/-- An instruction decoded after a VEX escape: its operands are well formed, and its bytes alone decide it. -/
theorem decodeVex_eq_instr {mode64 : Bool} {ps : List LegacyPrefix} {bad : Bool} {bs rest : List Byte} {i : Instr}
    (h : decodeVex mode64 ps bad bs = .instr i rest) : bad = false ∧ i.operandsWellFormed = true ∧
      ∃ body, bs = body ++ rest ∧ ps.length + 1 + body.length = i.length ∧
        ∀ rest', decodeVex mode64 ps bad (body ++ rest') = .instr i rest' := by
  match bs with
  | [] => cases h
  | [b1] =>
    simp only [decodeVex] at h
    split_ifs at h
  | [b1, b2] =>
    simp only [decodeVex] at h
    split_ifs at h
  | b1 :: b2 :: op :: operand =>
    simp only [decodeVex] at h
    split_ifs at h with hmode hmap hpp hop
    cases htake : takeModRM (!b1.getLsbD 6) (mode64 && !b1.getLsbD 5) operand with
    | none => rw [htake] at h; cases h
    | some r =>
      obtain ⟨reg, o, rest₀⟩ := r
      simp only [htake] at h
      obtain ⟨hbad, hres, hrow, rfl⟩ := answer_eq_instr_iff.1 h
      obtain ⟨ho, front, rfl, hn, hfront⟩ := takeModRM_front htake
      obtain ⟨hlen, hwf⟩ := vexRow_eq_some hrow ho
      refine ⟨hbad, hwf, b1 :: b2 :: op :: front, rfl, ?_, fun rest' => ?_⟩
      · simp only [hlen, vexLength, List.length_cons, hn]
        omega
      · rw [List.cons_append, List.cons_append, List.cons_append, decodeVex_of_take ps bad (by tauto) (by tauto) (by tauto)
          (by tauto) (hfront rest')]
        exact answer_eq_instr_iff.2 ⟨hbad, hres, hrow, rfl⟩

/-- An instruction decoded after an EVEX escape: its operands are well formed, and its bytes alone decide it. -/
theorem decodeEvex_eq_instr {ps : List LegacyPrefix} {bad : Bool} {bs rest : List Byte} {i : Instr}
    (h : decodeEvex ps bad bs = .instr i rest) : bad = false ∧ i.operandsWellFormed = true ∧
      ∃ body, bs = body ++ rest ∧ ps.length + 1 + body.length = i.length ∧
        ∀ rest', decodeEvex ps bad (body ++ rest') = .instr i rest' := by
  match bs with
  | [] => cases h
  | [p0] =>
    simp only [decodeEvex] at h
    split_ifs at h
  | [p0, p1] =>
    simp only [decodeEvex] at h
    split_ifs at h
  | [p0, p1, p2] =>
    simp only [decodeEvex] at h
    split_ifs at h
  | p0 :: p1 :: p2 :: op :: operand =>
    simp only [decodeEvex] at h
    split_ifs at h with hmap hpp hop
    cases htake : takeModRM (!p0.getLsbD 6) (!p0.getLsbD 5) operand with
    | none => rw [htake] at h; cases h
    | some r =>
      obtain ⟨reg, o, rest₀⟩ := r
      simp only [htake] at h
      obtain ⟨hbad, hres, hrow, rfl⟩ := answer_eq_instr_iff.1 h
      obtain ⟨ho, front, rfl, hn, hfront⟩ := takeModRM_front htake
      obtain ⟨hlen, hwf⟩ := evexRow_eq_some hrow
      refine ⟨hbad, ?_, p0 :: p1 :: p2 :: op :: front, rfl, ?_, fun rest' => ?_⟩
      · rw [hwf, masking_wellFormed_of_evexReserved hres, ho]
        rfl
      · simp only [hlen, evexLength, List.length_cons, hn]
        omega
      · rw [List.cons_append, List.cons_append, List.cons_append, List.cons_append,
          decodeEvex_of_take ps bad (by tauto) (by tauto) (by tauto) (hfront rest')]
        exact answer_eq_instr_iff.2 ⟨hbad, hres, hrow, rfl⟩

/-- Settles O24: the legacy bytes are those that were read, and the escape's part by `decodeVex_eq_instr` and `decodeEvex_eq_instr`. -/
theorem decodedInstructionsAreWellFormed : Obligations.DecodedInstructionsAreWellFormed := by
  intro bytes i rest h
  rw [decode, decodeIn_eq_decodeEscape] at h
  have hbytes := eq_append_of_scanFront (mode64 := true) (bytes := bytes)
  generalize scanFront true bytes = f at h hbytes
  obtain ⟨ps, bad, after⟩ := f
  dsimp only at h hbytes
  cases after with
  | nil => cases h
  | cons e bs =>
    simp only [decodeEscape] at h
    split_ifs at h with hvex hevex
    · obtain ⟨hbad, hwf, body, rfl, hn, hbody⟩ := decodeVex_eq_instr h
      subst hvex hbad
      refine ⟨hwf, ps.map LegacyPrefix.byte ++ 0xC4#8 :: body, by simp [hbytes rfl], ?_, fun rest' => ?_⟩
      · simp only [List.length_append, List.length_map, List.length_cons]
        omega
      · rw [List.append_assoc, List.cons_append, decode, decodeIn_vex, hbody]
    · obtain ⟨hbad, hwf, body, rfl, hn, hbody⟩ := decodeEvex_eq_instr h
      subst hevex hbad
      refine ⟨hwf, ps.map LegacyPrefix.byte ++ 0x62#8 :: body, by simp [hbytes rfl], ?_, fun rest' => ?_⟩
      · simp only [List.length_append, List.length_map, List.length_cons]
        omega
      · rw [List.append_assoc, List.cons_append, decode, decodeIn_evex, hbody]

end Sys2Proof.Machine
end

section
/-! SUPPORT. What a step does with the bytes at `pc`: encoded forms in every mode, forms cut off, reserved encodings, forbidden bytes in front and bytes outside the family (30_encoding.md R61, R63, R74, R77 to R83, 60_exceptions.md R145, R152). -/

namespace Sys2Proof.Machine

◇ ◇ ◇ ◇ ◇

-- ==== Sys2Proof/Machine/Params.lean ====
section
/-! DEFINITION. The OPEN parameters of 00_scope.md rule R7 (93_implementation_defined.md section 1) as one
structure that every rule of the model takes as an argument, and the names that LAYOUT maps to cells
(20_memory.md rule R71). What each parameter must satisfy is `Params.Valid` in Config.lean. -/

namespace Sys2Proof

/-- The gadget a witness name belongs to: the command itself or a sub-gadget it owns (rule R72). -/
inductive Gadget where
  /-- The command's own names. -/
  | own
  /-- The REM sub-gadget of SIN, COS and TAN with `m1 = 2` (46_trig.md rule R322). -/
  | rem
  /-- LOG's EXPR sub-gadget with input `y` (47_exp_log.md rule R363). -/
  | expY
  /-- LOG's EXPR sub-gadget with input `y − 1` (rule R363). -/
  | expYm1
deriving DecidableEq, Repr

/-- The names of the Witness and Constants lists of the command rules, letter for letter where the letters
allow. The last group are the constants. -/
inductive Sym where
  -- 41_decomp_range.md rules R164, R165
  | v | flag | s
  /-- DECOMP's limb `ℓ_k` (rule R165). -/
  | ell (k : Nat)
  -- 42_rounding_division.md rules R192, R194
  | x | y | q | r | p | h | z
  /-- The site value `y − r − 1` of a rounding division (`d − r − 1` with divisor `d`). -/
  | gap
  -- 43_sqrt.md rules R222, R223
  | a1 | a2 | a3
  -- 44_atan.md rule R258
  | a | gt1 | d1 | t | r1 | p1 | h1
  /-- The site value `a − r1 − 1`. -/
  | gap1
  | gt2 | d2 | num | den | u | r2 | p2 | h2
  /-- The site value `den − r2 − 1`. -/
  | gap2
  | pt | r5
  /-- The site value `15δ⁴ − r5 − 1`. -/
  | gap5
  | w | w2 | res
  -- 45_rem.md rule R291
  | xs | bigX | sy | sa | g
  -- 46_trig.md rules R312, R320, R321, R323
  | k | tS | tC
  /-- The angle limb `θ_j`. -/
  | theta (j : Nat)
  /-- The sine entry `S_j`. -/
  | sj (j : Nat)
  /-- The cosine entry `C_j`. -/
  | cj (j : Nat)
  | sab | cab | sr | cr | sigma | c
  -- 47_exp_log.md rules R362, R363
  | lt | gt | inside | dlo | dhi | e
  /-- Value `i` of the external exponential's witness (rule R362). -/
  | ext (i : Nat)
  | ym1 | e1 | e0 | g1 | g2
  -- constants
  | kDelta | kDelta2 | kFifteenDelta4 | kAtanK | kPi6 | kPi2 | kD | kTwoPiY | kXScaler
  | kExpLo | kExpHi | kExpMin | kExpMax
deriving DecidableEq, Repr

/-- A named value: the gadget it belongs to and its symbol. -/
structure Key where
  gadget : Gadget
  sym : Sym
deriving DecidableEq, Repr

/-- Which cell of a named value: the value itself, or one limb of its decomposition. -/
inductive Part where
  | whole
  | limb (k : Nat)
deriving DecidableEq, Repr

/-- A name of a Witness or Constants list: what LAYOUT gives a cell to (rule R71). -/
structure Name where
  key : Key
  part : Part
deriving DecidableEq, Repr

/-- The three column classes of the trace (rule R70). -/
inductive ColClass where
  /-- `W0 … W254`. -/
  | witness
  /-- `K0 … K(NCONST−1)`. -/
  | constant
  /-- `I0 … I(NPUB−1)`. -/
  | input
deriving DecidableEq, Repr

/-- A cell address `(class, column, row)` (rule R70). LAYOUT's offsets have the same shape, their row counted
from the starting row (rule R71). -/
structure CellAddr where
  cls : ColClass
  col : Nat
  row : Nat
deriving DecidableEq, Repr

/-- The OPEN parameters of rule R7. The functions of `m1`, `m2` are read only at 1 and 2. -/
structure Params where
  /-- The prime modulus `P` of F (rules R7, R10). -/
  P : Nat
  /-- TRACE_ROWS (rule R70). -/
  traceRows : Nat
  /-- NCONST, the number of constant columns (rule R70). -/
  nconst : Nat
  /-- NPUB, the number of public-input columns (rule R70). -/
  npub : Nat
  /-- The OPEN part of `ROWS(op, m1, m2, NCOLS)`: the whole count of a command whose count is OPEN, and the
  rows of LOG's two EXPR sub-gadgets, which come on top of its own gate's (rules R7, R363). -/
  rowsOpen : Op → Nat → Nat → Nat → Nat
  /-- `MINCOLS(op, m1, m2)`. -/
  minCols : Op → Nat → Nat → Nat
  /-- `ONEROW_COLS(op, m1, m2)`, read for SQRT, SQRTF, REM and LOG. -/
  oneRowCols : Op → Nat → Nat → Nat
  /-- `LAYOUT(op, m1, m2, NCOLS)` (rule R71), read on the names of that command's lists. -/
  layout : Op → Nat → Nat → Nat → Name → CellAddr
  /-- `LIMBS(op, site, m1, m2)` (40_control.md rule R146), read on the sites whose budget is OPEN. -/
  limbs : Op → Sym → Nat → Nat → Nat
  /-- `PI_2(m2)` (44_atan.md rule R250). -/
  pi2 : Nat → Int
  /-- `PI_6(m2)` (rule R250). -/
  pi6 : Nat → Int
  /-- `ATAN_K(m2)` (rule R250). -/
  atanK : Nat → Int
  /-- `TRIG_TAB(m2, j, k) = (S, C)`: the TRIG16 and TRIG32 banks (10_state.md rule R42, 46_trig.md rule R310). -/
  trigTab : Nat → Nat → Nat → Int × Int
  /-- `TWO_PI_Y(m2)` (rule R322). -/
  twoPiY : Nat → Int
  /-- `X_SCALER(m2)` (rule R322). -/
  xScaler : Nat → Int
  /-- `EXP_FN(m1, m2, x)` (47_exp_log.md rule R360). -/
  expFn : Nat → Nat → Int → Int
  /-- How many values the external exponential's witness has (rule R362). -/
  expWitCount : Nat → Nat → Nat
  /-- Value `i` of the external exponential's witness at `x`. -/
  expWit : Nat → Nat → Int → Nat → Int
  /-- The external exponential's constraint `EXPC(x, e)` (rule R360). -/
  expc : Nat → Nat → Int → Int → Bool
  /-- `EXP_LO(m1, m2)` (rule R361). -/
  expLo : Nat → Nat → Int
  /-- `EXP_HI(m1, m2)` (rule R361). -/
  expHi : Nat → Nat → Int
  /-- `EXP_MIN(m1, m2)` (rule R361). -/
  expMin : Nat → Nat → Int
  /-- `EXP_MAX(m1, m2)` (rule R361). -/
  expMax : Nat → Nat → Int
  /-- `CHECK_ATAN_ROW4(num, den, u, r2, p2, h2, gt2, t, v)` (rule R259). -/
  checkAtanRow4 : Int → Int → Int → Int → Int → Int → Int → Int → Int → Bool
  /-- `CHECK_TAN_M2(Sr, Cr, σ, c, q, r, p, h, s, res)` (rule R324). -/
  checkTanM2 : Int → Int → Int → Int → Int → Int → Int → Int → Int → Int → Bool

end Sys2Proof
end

◇ ◇ ◇ ◇ ◇

INSTRUCTIONS TO FOLLOW: Scan the entries above, and wherever a line holds the string "read", copy it.

WRITTEN ANSWER:
/-- Settles O24: the legacy bytes are those that were read, and the escape's part by `decodeVex_eq_instr` and `decodeEvex_eq_instr`. -/
/-- The OPEN parameters of rule R7. The functions of `m1`, `m2` are read only at 1 and 2. -/
  /-- `ONEROW_COLS(op, m1, m2)`, read for SQRT, SQRTF, REM and LOG. -/
  /-- `LAYOUT(op, m1, m2, NCOLS)` (rule R71), read on the names of that command's lists. -/
  /-- `LIMBS(op, site, m1, m2)` (40_control.md rule R146), read on the sites whose budget is OPEN. -/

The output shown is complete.